Notice that it is a response in this case – not a reaction. According to Merriam-Webster, to respond is simply to say something in return. To react is to exert a reciprocal or counteracting force of influence. A response can be a reaction, but it doesn’t need to be. It’s wide open. You get to choose it.
But to be able to choose in the first place, you have to shut down the emotional knee-jerk reaction part of you. How do you do that?
Moderate your Expectations. Don’t expect the button pusher to behave any differently. Don’t think you can change the button pusher. Accepting that the button pusher is going to behave in a certain way each and every time can actually be liberating.
Empathize with the Button Pusher. You must now think I am insane if I am suggesting that you empathize with the most annoying person on the planet. But hear me out. If you are going to conquer the button-pushers’s hold over you (and that is actually what is going on – the button pusher holds the power of frustration over you), then you need to understand where they are coming from. Bob is being a total jerk and super rude to me, but he’s under a lot of pressure and doesn’t know how to handle it better. Susie is going to retire in a year and has different priorities. Flora works down in the basement, never sees the light of day and has been in the same job for 30 years. Every single button pusher on the planet has a back story, and it benefits you to find out what it is.
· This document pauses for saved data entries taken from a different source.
/-- R160 and R162: a transfer leaves a tile on which nothing is still to land, and takes a part that began as its plan says. -/
def chainFails (f : ImageFile) (d : DirEnt) : List LoadFail :=
  if d.typ == 3 then
    let cl := classWords f d.cls
    (dirStream f d).flatMap (fun w => match chainSource w.2 with
      | none => failIf (match spillSource f d.cls w.2 with
          | some s => cl.any (fun v => v.1 == s && wOpcode v.2 == 0x21 && wA v.2 == wA w.2 && decide (wIssue v.2 ≤ wIssue w.2) &&
              decide (wIssue w.2 < wIssue v.2 + 16 + wY v.2))
          | none => false) (dirFail d 0x402 (some w.1) (wIssue w.2))
      | some src => failIf (cl.any (fun v => v.1 == src.1 && wAcc v.2 == src.2 && decide (wIssue v.2 ≤ wIssue w.2) &&
          (isPodWord v.2 && decide (wIssue w.2 < podUsable (isStream v.2) v.2 (wIssue v.2)) ||
            wOpcode v.2 == 0x22 && decide (wIssue w.2 < wIssue v.2 + chainLat (v.1 / 10) v.2))) ||
          !partBegins f d.cls d.index src.1 src.2 (wIssue w.2))
          (dirFail d 0x402 (some w.1) (wIssue w.2)))
  else []

/-! ### Regions (R325, R326, R418) -/

/-- Does a granule lie in the control region? -/
def inControl (hub stack g : Nat) : Bool :=
  hub == 0 && stack == 0 && decide (0xBC0000000 ≤ 256 * g) && decide (256 * g < 0xC00000000)

/-- Slot and fence buffers, plan targets and part slots, and scheduled writes. -/
def State.regionFails (s : State) (f : ImageFile) (d : DirEnt) : List LoadFail :=
  if d.typ == 1 then
    failIf ((slotRegions f).any (fun r => !s.regionOk r.1 r.2) ||
      f.plans.any (fun p => match p with
        | some p => (fencedRegions f p).any (fun x => !s.regionOk x.1 x.2.1) || p.dfences.any (fun x => !s.regionOk (dfBuffer x) 1)
        | none => false)) (dirFail d 0x301 none 0)
  else if d.typ == 3 then
    (dirStream f d).flatMap (fun w =>
      failIf ([0x30, 0x31, 0x41].contains (wOpcode w.2) && decide (98304 ≤ wB w.2) && inControlRegion (wB w.2)
        (if wOpcode w.2 == 0x30 then 64 * (wY w.2 + 1) * fmtBytes (wFmt w.2) else if wOpcode w.2 == 0x31 then wY w.2 + 1 else 4))
        (dirFail d 0x301 (some w.1) 0))
  else if d.typ == 4 then
    (dirHub f d).flatMap (fun x => (schedWords x.1.words).flatMap (fun w =>
      failIf ((hOp w.2 == 2 || hOp w.2 == 3) && (hGrans w.2).any (fun g => inControl x.1.hub (hStack w.2) g.1 || decide (stackGranules ≤ g.1)))
        (dirFail d 0x301 (some w.1) (hCycle w.2))))
  else if d.typ == 10 then
    (indexed f.redPlans 0).flatMap (fun x =>
      failIf ((bvBits x.2.ent 127 1 == 0 && !s.regionOk (bvBits x.2.ent 64 57) 256) ||
        (bvBits x.2.ent 16 8 != 2 && x.2.parts.any (fun q => bvBits q 64 64 != 0 &&
          !s.regionOk (bvBits q 64 57) (if bvBits x.2.ent 127 1 == 1 then 65536 else 256)))) (dirFail d 0x301 (some (32 * x.1)) 0))
  else []

/-- Slot buffers and plan targets outside HDM. -/
def State.hdmFails (s : State) (f : ImageFile) (d : DirEnt) : List LoadFail :=
  if d.typ == 1 then failIf ((slotRegions f).any (fun r => s.inHdm r.1 r.2)) (dirFail d 0x305 none 0)
  else if d.typ == 10 then
    (indexed f.redPlans 0).flatMap (fun x =>
      failIf (bvBits x.2.ent 127 1 == 0 && s.inHdm (bvBits x.2.ent 64 57) 256) (dirFail d 0x305 (some (32 * x.1)) 0))
  else []
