-- ==== Sys2Proof/Machine/Mgmt.lean ====
section
/-! DEFINITION. Management: the messages of PLDM and SPDM, MCTP and the PF0 mailbox (R462 to R464, R476, R623). -/

namespace Sys2Proof.Machine

/-! ### Answers (R462, R464) -/

/-- Draw `n` free values. -/
def State.draw (s : State) : Nat → List Nat × State
  | 0 => ([], s)
  | n + 1 =>
    let r := s.drawn.draw n
    (s.freeVal :: r.1, r.2)

/-- A measurement (R464): 1 the boot image and 2 the running firmware are free values, 3 to 6 the content hashes of the
contexts' images, 7 HULL_ID. -/
def State.measurement (s : State) (index : Nat) : List Nat × State :=
  if index == 1 || index == 2 then s.draw 1
  else if 3 ≤ index && index ≤ 6 then
    match (s.ctx (index - 3)).image with
    | some f => ([imgHash f], s)
    | none => ([0], s)
  else if index == 7 then ([(s.regGet HULL_ID.base).toNat], s) else ([], s)

/-- The answer to a message, and the state after the free values it took. The first number names the answer: the request
is supported (1) or not (0); a reading of a sensor that has none yet, and what the standards leave to the device, is free. -/
def State.mgmtAnswer (s : State) (m : MgmtMsg) : List Nat × State :=
  match m with
  | .pldmBase _ => let r := s.draw 1; (1 :: r.1, r.2)
  | .pldmSensor id =>
    match assocGet s.power.sensors id with
    | some v => ([1, v], s)
    | none => let r := s.draw 1; (1 :: r.1, r.2)
  | .pldmState _ => let r := s.draw 1; (1 :: r.1, r.2)
  | .pldmOther _ => ([0], s)
  | .spdmVersion => ([1, 0x12, 0x13], s)
  | .spdmCapabilities => let r := s.draw 1; (1 :: r.1, r.2)
  | .spdmAlgorithms => ([1, 384, 384], s)
  | .spdmDigests => let r := s.draw 1; (1 :: r.1, r.2)
  | .spdmCertificate => let r := s.draw 1; (1 :: r.1, r.2)
  | .spdmChallenge n => let r := s.draw 1; (1 :: n :: r.1, r.2)
  | .spdmMeasurements i => let r := s.measurement i; (1 :: r.1, r.2)
  | .spdmSession => ([0], s)

/-- The module's static address on a sideband transport: 0x30 + MADDR for I3C, 0x50 + MADDR for SMBus (R617). -/
def State.sideAddr (s : State) (transport : Nat) : Nat := (if transport == 0 then 0x30 else 0x50) + s.power.maddr

/-- Is a message that comes in on a transport this module's? On a sideband transport its target address tells (R617). -/
def State.addressed (s : State) (port : MgmtPort) : Bool :=
  port.transport == 2 || (port.transport < 2 && port.addr == s.sideAddr port.transport)

/-- MCTP_MESSAGE: the firmware answers this module's messages on the transport that they came in on. -/
def execMctpMessage (at_ : Nat) (port : MgmtPort) (msg : MgmtMsg) (s : State) : Host.Outcome State Fault Refusal :=
  .next (s.live (fun s =>
    if !s.portsUp || !s.addressed port then s
    else
      let r := (s.upTo at_).mgmtAnswer msg
      r.2.emit (.msg "MCTP_ANSWER" (port.transport :: r.1))))

/-! ### The mailbox (R463) -/

/-- A write of 1 to HULL_MBOX.GO. -/
def State.mailboxGo (s : State) : State :=
  if s.fbit HULL_MBOX_BUSY then s.fset HULL_MBOX_COLLISION 1 else s.fset HULL_MBOX_BUSY 1

/-- MAILBOX_GO. -/
def execMailboxGo (at_ : Nat) (s : State) : Host.Outcome State Fault Refusal :=
  .next (s.live (fun s => (s.upTo at_).mailboxGo))

/-- One byte of the mailbox buffers, by hull-window offset. -/
def State.mboxByte (s : State) (a : Nat) : Byte := tabGet memDefault s.host.mbox a

/-- Write one byte of the mailbox buffers. -/
def State.mboxPut (s : State) (a : Nat) (b : Byte) : State :=
  s.withHost (fun h => { h with mbox := tabPut memDefault h.mbox a b })

/-- Write `n` bytes of free values into the response buffer. -/
def State.mboxFree (s : State) (a : Nat) : Nat → State
  | 0 => s
  | n + 1 => ((s.mboxPut a (BitVec.ofNat 8 s.freeVal)).drawn).mboxFree (a + 1) n

/-- The hull answers the request `msg` that the request buffer holds. The spec gives the message no layout: the answer
leaves as a message, and its bytes and their number are free values. -/
def State.mailboxDone (s : State) (msg : MgmtMsg) : State :=
  if s.fbit HULL_MBOX_BUSY then
    let r := s.mgmtAnswer msg
    let len := 1 + r.2.freeVal % 4096
    ((r.2.drawn.mboxFree 0x2000 len).fsetAll [(HULL_MBOX_RSP_LEN, len), (HULL_MBOX_BUSY, 0), (HULL_MBOX_DONE, 1)]).emit
      (.msg "MAILBOX_ANSWER" r.1)
  else s

/-- MAILBOX_DONE. -/
def execMailboxDone (at_ : Nat) (msg : MgmtMsg) (s : State) : Host.Outcome State Fault Refusal :=
  .next (s.live (fun s => (s.upTo at_).mailboxDone msg))

end Sys2Proof.Machine
end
Practice Meditation. You’ve probably been having knee-jerk reactions your whole life, so you can’t expect that you are going to eliminate them over night. You need to retrain yourself to pause before you respond instead of reacting right away. One of the best ways to do that is to practice meditation, which is all about resisting urges. Meditation requires you to sit still for a pre-determined length of time – say 20 minutes – and to focus on your breath. This is really hard to do because invariably you will have an itch here, an itch there, to-do list items will flood in to your mind that you will want to write down before you forget them. But when you are meditating you can’t do any of that. You have to sit there and resist the urge. And resisting urges is the first step in reducing your tendency to react rather than respond to a person or situation.
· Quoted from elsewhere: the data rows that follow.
/-- MARKER_SEND, MARKER and MARKER_LOST (R62, R63, R64): the master sends the next tick's count on its cycle TICK_PERIOD − LEAD;
a marker received on cycle c fixes the edge at c + LEAD − PATH and goes on to the children, and a difference of 2 cyc or more
from the prediction is an alignment fault, class B; with no marker by the predicted edge a lost one is counted, and the second
in a row is class C. -/
def Obligations.MarkersFixTheNextEdge : Prop :=
  ∀ s : State, Awake s → s.run.active = true →
    (s.fbit HULL_ORCH_MASTER = true →
      let c := s.predictedEdge - s.fget TICK_LEAD_LEAD
      Settled s c → ∃ t, exec .markerSend s = .next t ∧ t.now = max s.now c ∧
        t.outbox = s.outbox ++ treeOut s s.childLinks c 3 (packFlit [(8, s.tickCount + 1)]) ∧
        OnlyParts [.now, .links, .outbox] s t) ∧
    (∀ c, s.fbit HULL_ORCH_MASTER = false → s.job.markerEdge = none → Settled s c →
      let e := c + s.fget TICK_LEAD_LEAD - s.fget TICK_LEAD_PATH
      ∃ t, exec (.marker c (s.tickCount + 1)) s = .next t ∧ t.now = max s.now c ∧
        t.job.markerEdge = some e ∧ t.job.markersLost = 0 ∧
        (∀ o ∈ treeOut s s.childLinks c 3 (packFlit [(8, s.tickCount + 1)]), o ∈ t.outbox) ∧
        ((s.predictedEdge + 2 ≤ e ∨ e + 2 ≤ s.predictedEdge) →
          t.fget TICK_ALIGN_ALIGN_FAULTS = min (s.fget TICK_ALIGN_ALIGN_FAULTS + 1) (2 ^ 16 - 1) ∧
          t.fbit TICK_STS_ALIGN_FAULT = true ∧ RaisesB s t) ∧
        (s.predictedEdge < e + 2 → e < s.predictedEdge + 2 → OnlyParts [.now, .job, .links, .outbox] s t) ∧
        OnlyParts [.now, .job, .regs, .run, .fifos, .cap, .links, .outbox] s t ∧
        OnlyRegs ([TICK_ALIGN.base, TICK_STS.base] ++ noteRegs) s t) ∧
    (s.fbit HULL_ORCH_MASTER = false → s.job.markerEdge = none → s.job.lostAtEdge = false → Settled s s.predictedEdge →
      ∃ t, exec .markerLost s = .next t ∧ t.now = max s.now s.predictedEdge ∧
        t.job.lostAtEdge = true ∧ t.job.markersLost = s.job.markersLost + 1 ∧
        t.fget TICK_ALIGN_MARKERS_LOST = min (s.fget TICK_ALIGN_MARKERS_LOST + 1) (2 ^ 16 - 1) ∧
        t.fbit TICK_STS_MARKER_LOST = true ∧
        (s.job.markersLost ≠ 0 → RaisesC s t ∧ (t.attendOf 1).expiry.isSome = true) ∧
        (s.job.markersLost = 0 → OnlyParts [.now, .job, .regs, .fifos, .cap, .outbox] s t) ∧
        OnlyParts [.now, .job, .regs, .run, .attend, .fifos, .cap, .outbox] s t)

/-- ABORT_NOTICE, CAPTURE_NOTICE and LAYOUT_SWITCH (R410, R517, R402): a notice shows on its link; the first one sets the abort
and goes on in every control slot that is left of every tree link, and a later one changes nothing more; a capture notice goes
on to the children, and with ORCH_EN is held for its tick; a new layout is in force 4,096 cyc after its phase begins. -/
def Obligations.NoticesAndLayouts : Prop :=
  ∀ s : State, Awake s → s.run.active = true →
    (∀ at_ link origin cause, Settled s at_ →
      ∃ t, exec (.abortNotice at_ link origin cause) s = .next t ∧ t.now = max s.now at_ ∧
        t.fbit (LNK_STS_ABORT_SEEN.die (link % 16 / 4)) = true ∧
        (s.job.aborting = none →
          t.job.aborting = some (origin, cause) ∧ t.fbit HULL_ORCH_STS_ABORT_RECEIVED = true ∧
          (∀ l ∈ s.treeLinks, ∀ y ∈ s.controlCycles l at_, ∃ hdr, .frame l y 2 [hdr, noticeFlit origin cause] ∈ t.outbox)) ∧
        (s.job.aborting ≠ none → OnlyParts [.now, .regs, .outbox] s t) ∧
        OnlyParts [.now, .job, .regs, .links, .outbox] s t ∧
        OnlyRegs [HULL_ORCH_STS.base, (LNK_STS.die (link % 16 / 4)).base] s t) ∧
    (∀ at_ tick cycle, Settled s at_ →
      ∃ t, exec (.captureNotice at_ tick cycle) s = .next t ∧ t.now = max s.now at_ ∧
        t.outbox = s.outbox ++ treeOut s s.childLinks at_ 2 (captureFlit tick cycle) ∧
        (s.fbit HULL_CAPTURE_CFG_ORCH_EN = true →
          t.job.captureAt = some (tick, cycle) ∧ t.fbit HULL_CAPTURE_ID_ARMED_ORCH = true) ∧
        (s.fbit HULL_CAPTURE_CFG_ORCH_EN = false → OnlyParts [.now, .links, .outbox] s t) ∧
        OnlyParts [.now, .job, .regs, .links, .outbox] s t ∧ OnlyRegs [HULL_CAPTURE_ID.base] s t) ∧
    (∀ p phase, s.curPlan = some p → phase < planNfence p → phaseLayout p phase ≠ s.job.layout →
      Settled s (s.edgeAt + phaseStart p phase + 4096) →
      ∃ t, exec (.layoutSwitch phase) s = .next t ∧ t.now = max s.now (s.edgeAt + phaseStart p phase + 4096) ∧
        t.job.layout = phaseLayout p phase ∧ t.fget HULL_ORCH_LAYOUT = phaseLayout p phase % 2 ^ 4 ∧
        OnlyParts [.now, .job, .regs] s t ∧ OnlyRegs [HULL_ORCH.base] s t)

/-! ### Tile streams -/

/-- Every stream word issues on its ISSUE cycle of the running tick and takes its place in the tile's stream as its sequence
number (R113; the model's choice for a word that the stream does not hold: the next number); outside a tick that runs its step
or serves, and after END in a tick, a tile runs no word, and under another opcode than its own a word is no instruction of that
name (R66, R130, R483). -/
def Obligations.StreamWordsIssueInOrder : Prop :=
  ∀ (s : State) (tile : Nat) (w : Word256) (arrival : List Word32) (loc : VeLoc) (a b : Nat) (x : Word32) (k : Bool)
    (aux : List UpdAux) (q : Nat × Instr),
    q ∈ streamWords tile w arrival loc a b x k aux →
    (Issues s tile w q.1 →
      ∃ t, exec q.2 s = .next t ∧ t.now = max s.now (s.issueAbs w) ∧
        t.seqNext tile = max (s.seqNext tile) (s.seqOf tile w + 1) ∧
        t.fget (TILE_SEQ_LAST.tile tile) = s.seqOf tile w % 2 ^ 32 ∧ t.edgeAt = s.edgeAt ∧ t.ccr = s.ccr) ∧
    (s.runsWord tile w q.1 = false → exec q.2 s = .next s) ∧
    (s.streamRuns tile = false → ∀ (cycle : Nat) (due : Option Nat) (args : VeArgs),
      exec (.lateIssue tile w cycle ⟨due, args⟩) s = .next s)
Just listen. When you find yourself in an encounter with the button pusher, make it your goal to listen as much as possible and say as little as possible. I would encourage you to practice this skill often and in other situations that don’t involve the button pusher to get really good at it. Listening gives you space to engage your rational thought processes instead of reacting, and it removes the possibility of the situation escalating when your reaction to the button pusher further provokes them.
Becoming a person who has no buttons to push is a journey. It doesn’t happen overnight. When you first start practicing these skills, as with any skills, you will not be good at them. At first, you will not realize that your buttons have been pushed and you will react as you usually do. Over time, you will realize that your buttons have been pushed, maybe you will even pause, but you will still react as you usually do. Do not despair during this stage, tell yourself that it’s useless and give up. Keep at it, and slowly you will start to notice that here and there, you’ve got it. You’ve shut down that knee jerk reaction and replaced it with something that works better for both the button pusher and you. And the more often you practice that skill, the better you will get at it until you reach the point where you’re never bothered again by the BPs.
Then you can consider that job offer from the Dalai Lama.